In other words, the present disclosure relates to a device for controlling a vapor flow in cooling fans with different speeds. The device is used in ovens or cooking appliances, in which a water vapor/fat mixture, the so-called vapors, is generally produced during the cooking process. This vapor generates excess pressure and must be dissipated or be able to escape. Such a dewaxing already exists in ovens and is absolutely necessary for a desired cooking result. For example, in devices with a double air shaft that have a temperature-dependent control of the cooling fan, a mechanical control element can be installed, which determines the vapor flow over the temperature range, for example from 0° to 300°. Alternatively, constant dewraining can also be selected with the disadvantage of changing vapor flow, which depends on the fan speed varies. In the case of devices with a single air shaft, the vapors can also be routed into the switch room and from there discharged into the kitchen via the negative pressure area of the cooling fan. A constant dewrasing can be achieved due to the lack of an adaptive fan control. Alternatively, it is possible to use the cooling fans to extract vapor with or without adjusting elements, or to use an additional vapor extractor, which, however, is expensive. In the case of appliances without an additional vapor fan, the cooling fan/cooling air flow in the pressure or suction area can be used to extract vapor from the cooking chamber/oven. In this case, without a setting option, constant dewrasing is not possible with such devices with fans that have more than one speed. In addition, in devices with a pyrolysis function, increased dewrasing can be unfavorable with regard to a so-called butter burning test, since additional atmospheric oxygen can get into the cooking chamber during the pyrolysis process.

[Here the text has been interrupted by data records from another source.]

-- ==== Sys2Proof/Machine/ExecCmdSys.lean ====
section
/-! DEFINITION. Commands on the system, leases, outputs and telemetry: one meaning per row of the command table
(spec/17_command_set.md). -/
namespace Sys2Proof.Machine

/-- SYS_INFO (R420). -/
def execSysInfo (s : State) : Host.Outcome State Fault Refusal := .next (s.actX fun _ x => sysInfo x)

/-- SYS_TIME (R420). -/
def execSysTime (s : State) : Host.Outcome State Fault Refusal := .next (s.actX fun t x => sysTime t x)

/-- SYS_RESTART (R463). -/
def execSysRestart (s : State) : Host.Outcome State Fault Refusal := .next (s.actX fun _ x => sysRestartCmd x)

/-- SYS_POWER (R291). -/
def execSysPower (s : State) : Host.Outcome State Fault Refusal := .next (s.actX fun _ x => sysPower x)

/-- SYS_SAFE_EXIT (R308). -/
def execSysSafeExit (s : State) : Host.Outcome State Fault Refusal := .next (s.actX fun t x => sysSafeExit t x)

/-- LEASE_GRANT (R402). -/
def execLeaseGrant (s : State) : Host.Outcome State Fault Refusal := .next (s.actX fun t x => leaseGrantCmd t x)

/-- LEASE_RELEASE (R403). -/
def execLeaseRelease (s : State) : Host.Outcome State Fault Refusal := .next (s.actX fun _ x => leaseReleaseCmd x)

/-- LEASE_LIST (R402). -/
def execLeaseList (s : State) : Host.Outcome State Fault Refusal := .next (s.actX fun _ x => leaseListCmd x)

/-- BERTH_SET (R426). -/
def execBerthSet (s : State) : Host.Outcome State Fault Refusal := .next (s.actX fun t x => berthSet t x)

/-- BERTH_STATUS (R420). -/
def execBerthStatus (s : State) : Host.Outcome State Fault Refusal := .next (s.actX fun _ x => berthStatus x)

/-- BERTH_MAPS (R420). -/
def execBerthMaps (s : State) : Host.Outcome State Fault Refusal := .next (s.actX fun _ x => berthMaps x)

/-- BERTH_FT (R71). -/
def execBerthFt (s : State) : Host.Outcome State Fault Refusal := .next (s.actX fun t x => berthFtCmd t x)

/-- FEED_STATUS (R425). -/
def execFeedStatus (s : State) : Host.Outcome State Fault Refusal := .next (s.actX fun t x => feedStatusCmd t x)

/-- FEED_FORCE (R61). -/
def execFeedForce (s : State) : Host.Outcome State Fault Refusal := .next (s.actX fun t x => feedForceCmd t x)

/-- LOOP_SET (R122). -/
def execLoopSet (s : State) : Host.Outcome State Fault Refusal := .next (s.actX fun t x => loopSetCmd t x)

/-- LOOP_VSET (R118). -/
def execLoopVset (s : State) : Host.Outcome State Fault Refusal := .next (s.actX fun t x => loopVsetCmd t x)

/-- LOOP_FORCE (R116). -/
def execLoopForce (s : State) : Host.Outcome State Fault Refusal := .next (s.actX fun t x => loopForceCmd t x)

/-- LOOP_OPEN (R153). -/
def execLoopOpen (s : State) : Host.Outcome State Fault Refusal := .next (s.actX fun t x => loopOpenCmd t x)

/-- LOOP_RETUNE (R427). -/
def execLoopRetune (s : State) : Host.Outcome State Fault Refusal := .next (s.actX fun t x => loopRetune t x)

/-- LOOP_STATUS (R420). -/
def execLoopStatus (s : State) : Host.Outcome State Fault Refusal := .next (s.actX fun _ x => loopStatus x)

/-- IREG_SET (R144). -/
def execIregSet (s : State) : Host.Outcome State Fault Refusal := .next (s.actX fun t x => iregSet t x)

/-- IREG_STATUS (R420). -/
def execIregStatus (s : State) : Host.Outcome State Fault Refusal := .next (s.actX fun _ x => iregStatus x)

/-- SEQ_START (R233). -/
def execSeqStart (s : State) : Host.Outcome State Fault Refusal := .next (s.actX fun t x => seqStartCmd t x)

/-- SEQ_STOP (R232). -/
def execSeqStop (s : State) : Host.Outcome State Fault Refusal := .next (s.actX fun t x => seqStopCmd t x)

/-- SEQ_ACK (R234). -/
def execSeqAck (s : State) : Host.Outcome State Fault Refusal := .next (s.actX fun t x => seqAckCmd t x)

/-- SEQ_ALLOFF (R230). -/
def execSeqAlloff (s : State) : Host.Outcome State Fault Refusal := .next (s.actX fun t x => seqAlloffCmd t x)

/-- SEQ_STATUS (R420). -/
def execSeqStatus (s : State) : Host.Outcome State Fault Refusal := .next (s.actX fun _ x => seqStatus x)

/-- TEL_ACC (R189). -/
def execTelAcc (s : State) : Host.Outcome State Fault Refusal := .next (s.actX fun _ x => telAcc x)

/-- TEL_TRK (R191). -/
def execTelTrk (s : State) : Host.Outcome State Fault Refusal := .next (s.actX fun _ x => telTrk x)

/-- TEL_FRAME (R428). -/
def execTelFrame (s : State) : Host.Outcome State Fault Refusal := .next (s.actX fun _ x => telFrame x)

end Sys2Proof.Machine
end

In accordance with the present disclosure, an opportunity is provided in which an increase in degassing at different cooling fan speeds can be mitigated, held constant, or reduced without additional actuators. The vapor is introduced into the vacuum area of the fan by a guide element. Through a suitable connection from the pressure area of the fan to the guide element, the air flow of the vapor is impeded/interrupted by the speed-dependent positive pressure generated by the fan, without the air flow being reversed and fresh air being introduced into the cooking chamber. A fluid switch is formed by the cooling air being flushed back into the guiding element of the vapor. Depending on the speed and design (the connection to the guide element), the air flow can switch the vapor air flow on or off and assume any state in between.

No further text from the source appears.